Group Says Ethanol Mandates Hurt Environment, Economy
COLUMBUS – A report issued by the Center for Regulatory Solutions, a group backed by the Small Business and Entrepreneurship Council, finds that federal mandates that call for the increased use of corn ethanol in fuel have damaged both Ohio’s environment and economy.
According to the report, increasing volumes of corn ethanol in the country’s fuel supply has produced an additional 1.92 million metric tons of carbon dioxide emissions in Ohio since 2005, the equivalent of adding nearly 400,000 cars to the road in a single year.
In 2005, Congress approved and President George W. Bush signed into law the Energy Policy Act, which established the Renewable Fuels Standard. This provision created a set of mandates that required increasing volumes of ethanol to be added to the nation’s fuel supply.
However, the report finds that the lower energy content of ethanol resulted in $440 million in additional transportation costs for consumers in 2014. Between 2005 and 2014, Ohioans paid more than $4 billion total in additional fuel costs, and these expenditures resulted in a loss of $4.8 billion in GDP, $2.7 billion in lower labor income, and the equivalent of 5,500 lost jobs per year, the report says.
Corn ethanol has also added 1.92 million metric tons of carbon emissions in Ohio between 2005 and 2014, equivalent to the emissions of 398,000 vehicles in a single year, the report notes.
The Center for Regulatory Solutions also says that corn ethanol production and consumption in Ohio has generated an additional 5,000 tons of volatile organic compounds and 28,000 tons of nitrogen oxides.

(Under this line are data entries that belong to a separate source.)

-- ==== Sys2Proof/WellFormed.lean ====
section
/-! DEFINITION. Which commands can arise from frames: the length byte of a frame bounds its payload (chapter 12),
and a row that a kind byte selects holds no other kind. -/

namespace Sys2Proof

/-- The kinds of the fourteen directives (R196). -/
def directiveKinds : List Byte :=
  [0x21, 0x22, 0x23, 0x24, 0x25, 0x26, 0x27, 0x28, 0x29, 0x2A, 0x2B, 0x2C, 0x2D, 0x2E]

/-- The kinds that are taken on the group address: TIME, MODE and RESTART (R183). -/
def groupKinds : List Byte := [0x28, 0x29, 0x2A]

/-- A trunk payload holds at most 250 bytes, the tag among them (R181). -/
def Request.wf : Request → Bool
  | .empty => true
  | .tagged _ fields => fields.length + 1 ≤ 250

/-- As Request.wf, with the tag and the code before the fields. -/
def CodedRequest.wf : CodedRequest → Bool
  | .coded _ fields => fields.length + 2 ≤ 250
  | _ => true

/-- Does the payload name its row: does it hold the code that the row stands for? -/
def CodedRequest.named : CodedRequest → Bool
  | .coded _ _ => true
  | _ => false

/-- Does the payload of a STATUS hold its clear option? -/
def StatusRequest.named : StatusRequest → Bool
  | .given _ => true
  | _ => false

/-- Does a directive's payload name its row? A missing or unknown code is refused alike by every row of its directive
(log 2). -/
def Instr.namesItsRow : Instr → Bool
  | .partLoad _ r | .lineLoad _ r | .outstationLoad _ r | .assetLoad _ r | .pointLoad _ r | .faultProfileLoad _ r
  | .loopProfileLoad _ r | .stormLoad _ r | .beaconLoad _ r | .partErase _ r | .lineErase _ r | .outstationErase _ r
  | .assetErase _ r | .pointErase _ r | .faultProfileErase _ r | .loopProfileErase _ r | .stormErase _ r
  | .beaconErase _ r | .partRead _ r | .lineRead _ r | .outstationRead _ r | .assetRead _ r | .pointRead _ r
  | .faultProfileRead _ r | .loopProfileRead _ r | .stormRead _ r | .beaconRead _ r | .faultById _ r
  | .faultByAsset _ r | .modeRun _ r | .modeMaintain _ r | .restartRuntime _ r | .restartFull _ r => r.named
  | .status _ r | .statusClear _ r => r.named
  | .list _ _ | .ack _ _ | .close _ _ | .time _ _ | .downlink _ _ | .resync _ _ | .beaconReset _ _ | .unknownKind _ _ _
  | .trunkFrameIgnored _ _ | .tally _ _ _ | .quiet _ _ _ | .stray _ _ _ _ | .fieldFrameDiscard _ _ | .trunkCheckFail _
  | .powerOn | .transmitBegin | .transmitComplete | .pollChoose _ | .exceptionChoose _ | .sweepSent _ | .orderSent _
  | .sweepTimeout _ | .orderTimeout _ | .secondTick | .minuteTick | .lineSecondWork _ | .beaconStretchTick _
  | .rankerMinuteEvent | .windowCloseEvent | .stormMinuteEvent | .walkBegin | .absorbVisit | .releaseVisit
  | .rebuildVisit | .resetInputActive => true

/-- Can the command arise? Any bytes may arrive on a field line. -/
def Instr.wf : Instr → Bool
  | .partLoad _ r | .lineLoad _ r | .outstationLoad _ r | .assetLoad _ r | .pointLoad _ r | .faultProfileLoad _ r
  | .loopProfileLoad _ r | .stormLoad _ r | .beaconLoad _ r | .partErase _ r | .lineErase _ r | .outstationErase _ r
  | .assetErase _ r | .pointErase _ r | .faultProfileErase _ r | .loopProfileErase _ r | .stormErase _ r
  | .beaconErase _ r | .partRead _ r | .lineRead _ r | .outstationRead _ r | .assetRead _ r | .pointRead _ r
  | .faultProfileRead _ r | .loopProfileRead _ r | .stormRead _ r | .beaconRead _ r | .faultById _ r
  | .faultByAsset _ r | .modeRun _ r | .modeMaintain _ r | .restartRuntime _ r | .restartFull _ r => r.wf
  | .list _ r | .ack _ r | .close _ r | .time _ r | .downlink _ r | .resync _ r | .beaconReset _ r => r.wf
  | .unknownKind _ kind r => r.wf && !directiveKinds.contains kind
  | .trunkFrameIgnored addr kind => !(addr == 254 && groupKinds.contains kind)
  | .tally _ _ payload | .quiet _ _ payload => payload.length ≤ 255
  | .stray _ _ kind payload => payload.length ≤ 255 && (kind == 0x11 || kind == 0x12)
  | .fieldFrameDiscard _ _ | .status _ _ | .statusClear _ _ | .trunkCheckFail _ | .powerOn | .transmitBegin
  | .transmitComplete | .pollChoose _ | .exceptionChoose _ | .sweepSent _ | .orderSent _ | .sweepTimeout _
  | .orderTimeout _ | .secondTick | .minuteTick | .lineSecondWork _ | .beaconStretchTick _ | .rankerMinuteEvent
  | .windowCloseEvent | .stormMinuteEvent | .walkBegin | .absorbVisit | .releaseVisit | .rebuildVisit
  | .resetInputActive => true

end Sys2Proof
end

Both contribute to the production of ozone.
Other damaging effects include a reduction of protected lands in Ohio, additional soil erosion, and increased water usage, the report says.
The report emphasizes groups such as the Central Ohio Chapter of the Sierra Club have also criticized the country’s corn ethanol policy, while Gov. John Kasich has called for the Renewable Fuels Standard should be “phased out.”
“Our report puts the spotlight directly on the failures of Washington’s corn and ethanol mandate on Ohio,” Karen Kerrigan, president and CEO of the Small Business and Entrepreneurship Council, said in a statement.
“Supporters of corn ethanol promised economic and environmental gains from using corn in our fuel supply. Ten years later, we are left with broken promises and a lose-lose mandate for both the environment and the small businesses that power our economy,” she continued. “No wonder environmentalists like Al Gore have called corn ethanol mandates a mistake.”